Richard Carrier Illustrates Historical Jesus Methodology

Richard Carrier Illustrates Historical Jesus Methodology June 14, 2012

While one might or might not see fit to dispute Richard Carrier’s specific conclusions in his recent post, “The Dying Messiah Redux,” I think that the most important thing to note is the approach to history that it illustrates.

Carrier argues that, because certain views expressed in Jewish literature from several centuries after the rise of Christianity would not have been invented by Jews in that period, or indeed once Christianity became widespread, they must predate the rise of Christianity.

That principle is one that is well-known by those who are involved in the historical study of Jesus. Material in sources, even if they are disconcertingly later, are likely to contain information from an earlier period if it is inherently unlikely that the material was invented subsequently.

This is, of course, a basic working principle that historians use regularly. I confess that I still have yet to read and review Carrier’s book on the use of Bayes’ Theorem in historical study. But it is good to see that he still considers valid this generally-accepted mode of arguing about historical probability. If only mythicists would learn from his example. I don’t know how many times I’ve witnessed mythicists either objecting to the use of such reasoning, or claiming that it is limited to the quest for the historical Jesus.

As for the rest of the post, I will leave it to Thom Stark to reply to most of it – if he does, it will inevitably be at ridiculously great length, if past precedent is anything to go by. Carrier’s view that the Dead Sea Scrolls envisage a Messiah who will offer himself as a sacrifice in an eschatological Day of Atonement seems to read much more into the texts in question than they actually say. I can only assume that he considers it self-evident that the term translated “cut off” in Daniel 9:26 can only mean “killed,” which suggests he may unwittingly be reading it through the lens of later Christian interpreters. He also may be assuming that the authors of the Dead Sea Scrolls cared about the original contexts of verses that they quoted, which anyone who has delved into their peshers will know is debatable. But again, such considerations are perhaps best left to one side for the time being, since they are not my focus in this post.

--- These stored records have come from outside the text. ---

-- ==== Sys2Proof/Laws/Commute.lean ====
section
/-! SUPPORT. What an originated frame and a posted event leave alone, as equations: a record may be written before or after
them, and is read the same. -/

namespace Sys2Proof.Machine

/-! ## Originating a frame reads and writes no other block than RM, FC and the event queue -/

theorem placeOriginated_with (s : State) (f : Frame) (pending : List Instr) (csc : Csc) (pe : Pe) (dc : Dc) (ru : Ru) (sc : Sc)
    (sau : Sau) :
    State.placeOriginated { s with pending, csc, pe, dc, ru, sc, sau } f =
      { s.placeOriginated f with pending, csc, pe, dc, ru, sc, sau } := by
  unfold State.placeOriginated
  cases h : s.rm.supersedeIndex f with
  | some i => rfl
  | none =>
    by_cases h2 : s.rm.queue.length < 32
    · simp only [h2, if_true]; rfl
    · simp only [h2, if_false]
      have e : State.displaceIndex { s with pending, csc, pe, dc, ru, sc, sau } = s.displaceIndex := rfl
      rw [e]
      cases h3 : s.rm.queue[s.displaceIndex]? <;> rfl

/-- R18: originating a DRIVE reads and writes no other block than RM, FC and the event queue. -/
theorem drive_with (s : State) (d : DevIx) (o : Output) (pending : List Instr) (csc : Csc) (pe : Pe) (dc : Dc) (ru : Ru) (sc : Sc)
    (sau : Sau) :
    State.drive { s with pending, csc, pe, dc, ru, sc, sau } d o = { s.drive d o with pending, csc, pe, dc, ru, sc, sau } := by
  unfold State.drive
  by_cases h : (o.isDisplay && (s.device d).role.isReader && (s.device d).presence == .missing) = true
  · have h' : (o.isDisplay && (State.device { s with pending, csc, pe, dc, ru, sc, sau } d).role.isReader
      && (State.device { s with pending, csc, pe, dc, ru, sc, sau } d).presence == .missing) = true := h
    rw [if_pos h, if_pos h']
  · have h' : ¬ (o.isDisplay && (State.device { s with pending, csc, pe, dc, ru, sc, sau } d).role.isReader
      && (State.device { s with pending, csc, pe, dc, ru, sc, sau } d).presence == .missing) = true := h
    rw [if_neg h, if_neg h']
    exact placeOriginated_with { s with rm := { s.rm with loopSeqCount := s.rm.loopSeqCount + 1 } } _ pending csc pe dc ru sc sau

theorem setDoor_drive (s : State) (k : DoorId) (x : Door) (d : DevIx) (o : Output) :
    (s.drive d o).setDoor k x = (s.setDoor k x).drive d o := by
  have h := drive_with s d o s.pending s.csc s.pe ({ doors := s.dc.doors.set k x k.isLt }) s.ru s.sc s.sau
  unfold State.setDoor; rw [drive_dc, h]; simp
theorem setDoor_driveOpt (s : State) (k : DoorId) (x : Door) (d : Option DevIx) (o : Output) :
    (s.driveOpt d o).setDoor k x = (s.setDoor k x).driveOpt d o := by
  cases d
  · rfl
  · exact setDoor_drive s k x _ o
theorem setDoor_tells (s : State) (k : DoorId) (x : Door) (r : EventRecord) : (s.tells r).setDoor k x = (s.setDoor k x).tells r := rfl
theorem setChannel_drive (s : State) (k : ChannelId) (x : Channel) (d : DevIx) (o : Output) :
    (s.drive d o).setChannel k x = (s.setChannel k x).drive d o := by
  have h := drive_with s d o s.pending s.csc s.pe s.dc s.ru ({ s.sc with channels := s.sc.channels.set k x k.isLt }) s.sau
  unfold State.setChannel; rw [drive_sc, h]; simp
theorem setChannel_driveOpt (s : State) (k : ChannelId) (x : Channel) (d : Option DevIx) (o : Output) :
    (s.driveOpt d o).setChannel k x = (s.setChannel k x).driveOpt d o := by
  cases d
  · rfl
  · exact setChannel_drive s k x _ o
theorem setChannel_tells (s : State) (k : ChannelId) (x : Channel) (r : EventRecord) : (s.tells r).setChannel k x = (s.setChannel k x).tells r := rfl
theorem setScDev_drive (s : State) (k : DevIx) (x : ScDevice) (d : DevIx) (o : Output) :
    (s.drive d o).setScDev k x = (s.setScDev k x).drive d o := by
  have h := drive_with s d o s.pending s.csc s.pe s.dc s.ru ({ s.sc with devs := s.sc.devs.set k x k.isLt }) s.sau
  unfold State.setScDev; rw [drive_sc, h]; simp
theorem setScDev_driveOpt (s : State) (k : DevIx) (x : ScDevice) (d : Option DevIx) (o : Output) :
    (s.driveOpt d o).setScDev k x = (s.setScDev k x).driveOpt d o := by
  cases d
  · rfl
  · exact setScDev_drive s k x _ o
theorem setScDev_tells (s : State) (k : DevIx) (x : ScDevice) (r : EventRecord) : (s.tells r).setScDev k x = (s.setScDev k x).tells r := rfl
theorem setZoneView_drive (s : State) (k : ZoneId) (x : ZoneView) (d : DevIx) (o : Output) :
    (s.drive d o).setZoneView k x = (s.setZoneView k x).drive d o := by
  have h := drive_with s d o s.pending s.csc s.pe s.dc s.ru ({ s.sc with zoneViews := s.sc.zoneViews.set k x k.isLt }) s.sau
  unfold State.setZoneView; rw [drive_sc, h]; simp
theorem setZoneView_driveOpt (s : State) (k : ZoneId) (x : ZoneView) (d : Option DevIx) (o : Output) :
    (s.driveOpt d o).setZoneView k x = (s.setZoneView k x).driveOpt d o := by
  cases d
  · rfl
  · exact setZoneView_drive s k x _ o
theorem setZoneView_tells (s : State) (k : ZoneId) (x : ZoneView) (r : EventRecord) : (s.tells r).setZoneView k x = (s.setZoneView k x).tells r := rfl
theorem setDoorView_drive (s : State) (k : DoorId) (x : Option DoorView) (d : DevIx) (o : Output) :
    (s.drive d o).setDoorView k x = (s.setDoorView k x).drive d o := by
  have h := drive_with s d o s.pending s.csc s.pe s.dc s.ru ({ s.sc with doorViews := s.sc.doorViews.set k x k.isLt }) s.sau
  unfold State.setDoorView; rw [drive_sc, h]; simp
theorem setDoorView_driveOpt (s : State) (k : DoorId) (x : Option DoorView) (d : Option DevIx) (o : Output) :
    (s.driveOpt d o).setDoorView k x = (s.setDoorView k x).driveOpt d o := by
  cases d
  · rfl
  · exact setDoorView_drive s k x _ o
theorem setDoorView_tells (s : State) (k : DoorId) (x : Option DoorView) (r : EventRecord) : (s.tells r).setDoorView k x = (s.setDoorView k x).tells r := rfl
theorem setKey_drive (s : State) (k : GiId) (x : Option ChannelId) (d : DevIx) (o : Output) :
    (s.drive d o).setKey k x = (s.setKey k x).drive d o := by
  have h := drive_with s d o s.pending s.csc s.pe s.dc s.ru ({ s.sc with keys := s.sc.keys.set k x k.isLt }) s.sau
  unfold State.setKey; rw [drive_sc, h]; simp
theorem setKey_driveOpt (s : State) (k : GiId) (x : Option ChannelId) (d : Option DevIx) (o : Output) :
    (s.driveOpt d o).setKey k x = (s.setKey k x).driveOpt d o := by
  cases d
  · rfl
  · exact setKey_drive s k x _ o
theorem setKey_tells (s : State) (k : GiId) (x : Option ChannelId) (r : EventRecord) : (s.tells r).setKey k x = (s.setKey k x).tells r := rfl
theorem setRoster_drive (s : State) (k : ZoneId) (x : List RosterEntry) (d : DevIx) (o : Output) :
    (s.drive d o).setRoster k x = (s.setRoster k x).drive d o := by
  have h := drive_with s d o s.pending s.csc s.pe s.dc ({ s.ru with rosters := s.ru.rosters.set k x k.isLt }) s.sc s.sau
  unfold State.setRoster; rw [drive_ru, h]; simp
theorem setRoster_driveOpt (s : State) (k : ZoneId) (x : List RosterEntry) (d : Option DevIx) (o : Output) :
    (s.driveOpt d o).setRoster k x = (s.setRoster k x).driveOpt d o := by
  cases d
  · rfl
  · exact setRoster_drive s k x _ o
theorem setRoster_tells (s : State) (k : ZoneId) (x : List RosterEntry) (r : EventRecord) : (s.tells r).setRoster k x = (s.setRoster k x).tells r := rfl
theorem setZoneStatus_drive (s : State) (k : ZoneId) (x : ZoneStatus) (d : DevIx) (o : Output) :
    (s.drive d o).setZoneStatus k x = (s.setZoneStatus k x).drive d o := by
  have h := drive_with s d o s.pending s.csc s.pe s.dc ({ s.ru with status := s.ru.status.set k x k.isLt }) s.sc s.sau
  unfold State.setZoneStatus; rw [drive_ru, h]; simp
theorem setZoneStatus_driveOpt (s : State) (k : ZoneId) (x : ZoneStatus) (d : Option DevIx) (o : Output) :
    (s.driveOpt d o).setZoneStatus k x = (s.setZoneStatus k x).driveOpt d o := by
  cases d
  · rfl
  · exact setZoneStatus_drive s k x _ o
theorem setZoneStatus_tells (s : State) (k : ZoneId) (x : ZoneStatus) (r : EventRecord) : (s.tells r).setZoneStatus k x = (s.setZoneStatus k x).tells r := rfl
theorem setZone_drive (s : State) (k : ZoneId) (x : ZoneEntry) (d : DevIx) (o : Output) :
    (s.drive d o).setZone k x = (s.setZone k x).drive d o := by
  have h := drive_with s d o s.pending s.csc s.pe s.dc ({ s.ru with zones := s.ru.zones.set k x k.isLt }) s.sc s.sau
  unfold State.setZone; rw [drive_ru, h]; simp
theorem setZone_driveOpt (s : State) (k : ZoneId) (x : ZoneEntry) (d : Option DevIx) (o : Output) :
    (s.driveOpt d o).setZone k x = (s.setZone k x).driveOpt d o := by
  cases d
  · rfl
  · exact setZone_drive s k x _ o
theorem setZone_tells (s : State) (k : ZoneId) (x : ZoneEntry) (r : EventRecord) : (s.tells r).setZone k x = (s.setZone k x).tells r := rfl
theorem setLone_drive (s : State) (k : ZoneId) (x : Lone) (d : DevIx) (o : Output) :
    (s.drive d o).setLone k x = (s.setLone k x).drive d o := by
  have h := drive_with s d o s.pending s.csc s.pe s.dc s.ru s.sc ({ s.sau with lone := s.sau.lone.set k x k.isLt })
  unfold State.setLone; rw [drive_sau, h]; simp
theorem setLone_driveOpt (s : State) (k : ZoneId) (x : Lone) (d : Option DevIx) (o : Output) :
    (s.driveOpt d o).setLone k x = (s.setLone k x).driveOpt d o := by
  cases d
  · rfl
  · exact setLone_drive s k x _ o
theorem setLone_tells (s : State) (k : ZoneId) (x : Lone) (r : EventRecord) : (s.tells r).setLone k x = (s.setLone k x).tells r := rfl
theorem setZoneTone_drive (s : State) (k : ZoneId) (x : Tone) (d : DevIx) (o : Output) :
    (s.drive d o).setZoneTone k x = (s.setZoneTone k x).drive d o := by
  have h := drive_with s d o s.pending s.csc s.pe s.dc s.ru s.sc ({ s.sau with tones := s.sau.tones.set k x k.isLt })
  unfold State.setZoneTone; rw [drive_sau, h]; simp
theorem setZoneTone_driveOpt (s : State) (k : ZoneId) (x : Tone) (d : Option DevIx) (o : Output) :
    (s.driveOpt d o).setZoneTone k x = (s.setZoneTone k x).driveOpt d o := by
  cases d
  · rfl
  · exact setZoneTone_drive s k x _ o
theorem setZoneTone_tells (s : State) (k : ZoneId) (x : Tone) (r : EventRecord) : (s.tells r).setZoneTone k x = (s.setZoneTone k x).tells r := rfl
theorem setAlarmOverflow_drive (s : State) (k : ZoneId) (x : Bool) (d : DevIx) (o : Output) :
    (s.drive d o).setAlarmOverflow k x = (s.setAlarmOverflow k x).drive d o := by
  have h := drive_with s d o s.pending s.csc s.pe s.dc s.ru s.sc ({ s.sau with overflow := s.sau.overflow.set k x k.isLt })
  unfold State.setAlarmOverflow; rw [drive_sau, h]; simp
theorem setAlarmOverflow_driveOpt (s : State) (k : ZoneId) (x : Bool) (d : Option DevIx) (o : Output) :
    (s.driveOpt d o).setAlarmOverflow k x = (s.setAlarmOverflow k x).driveOpt d o := by
  cases d
  · rfl
  · exact setAlarmOverflow_drive s k x _ o
theorem setAlarmOverflow_tells (s : State) (k : ZoneId) (x : Bool) (r : EventRecord) : (s.tells r).setAlarmOverflow k x = (s.setAlarmOverflow k x).tells r := rfl
theorem setAlarms_drive (s : State) (x : List AlarmRecord) (d : DevIx) (o : Output) :
    (s.drive d o).setAlarms x = (s.setAlarms x).drive d o := by
  have h := drive_with s d o s.pending s.csc s.pe s.dc s.ru s.sc ({ s.sau with alarms := x })
  unfold State.setAlarms; rw [drive_sau, h]; simp
theorem setAlarms_driveOpt (s : State) (x : List AlarmRecord) (d : Option DevIx) (o : Output) :
    (s.driveOpt d o).setAlarms x = (s.setAlarms x).driveOpt d o := by
  cases d
  · rfl
  · exact setAlarms_drive s x _ o
theorem setAlarms_tells (s : State) (x : List AlarmRecord) (r : EventRecord) : (s.tells r).setAlarms x = (s.setAlarms x).tells r := rfl
theorem setLineFunction_drive (s : State) (k : GiId) (x : LineFunction) (d : DevIx) (o : Output) :
    (s.drive d o).setLineFunction k x = (s.setLineFunction k x).drive d o := by
  have h := drive_with s d o s.pending s.csc s.pe s.dc s.ru s.sc ({ s.sau with table := s.sau.table.set k x k.isLt })
  unfold State.setLineFunction; rw [drive_sau, h]; simp
theorem setLineFunction_driveOpt (s : State) (k : GiId) (x : LineFunction) (d : Option DevIx) (o : Output) :
    (s.driveOpt d o).setLineFunction k x = (s.setLineFunction k x).driveOpt d o := by
  cases d
  · rfl
  · exact setLineFunction_drive s k x _ o
theorem setLineFunction_tells (s : State) (k : GiId) (x : LineFunction) (r : EventRecord) : (s.tells r).setLineFunction k x = (s.setLineFunction k x).tells r := rfl
theorem setCsc_drive (s : State) (x : Csc) (d : DevIx) (o : Output) :
    (s.drive d o).setCsc x = (s.setCsc x).drive d o := by
  have h := drive_with s d o s.pending (x) s.pe s.dc s.ru s.sc s.sau
  unfold State.setCsc; rw [h]; simp
theorem setCsc_driveOpt (s : State) (x : Csc) (d : Option DevIx) (o : Output) :
    (s.driveOpt d o).setCsc x = (s.setCsc x).driveOpt d o := by
  cases d
  · rfl
  · exact setCsc_drive s x _ o
theorem setCsc_tells (s : State) (x : Csc) (r : EventRecord) : (s.tells r).setCsc x = (s.setCsc x).tells r := rfl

I will, however, point out one thing. Near the middle of his post, Carrier wrote the following:

“Christianity arose from a sect of Jews that came to expect a dying messiah” remains a plausible hypothesis…

I don’t see a problem with this statement as such. It could be, for instance, that Jesus saw himself as destined to be a dying Messiah that others had also discussed, even if the only actual evidence we have for such a view is written much later, and even if it remains likely from the literary evidence we have that most if not all Jews preferred their Anointed Ones to be victorious. All that is neither here nor there when it comes to the question of a historical Jesus – whether the expectation of a Messiah who would die existed prior to Christianity is not determinative of the historicity of Jesus, any more than the existence of Roman Emperors prior to Hadrian (for instance) is decisive about Hadrian’s existence.

But I would point out that Christians did not merely expect a Messiah who would die. They believed that the Messiah had died. And that surely has relevance to whether or not there was a historical Jesus. Perhaps others expected such a figure. Christians believed – and we have no evidence that their contemporaries disputed this point – that the figure had in fact appeared and had died. That is the key point when it comes to the existence of a historical figure of Jesus – which I realize was not the focus of Carrier’s post, but that doesn’t mean that I can’t point out the relevance of his post to mythicism, as others are bound to in this way or that.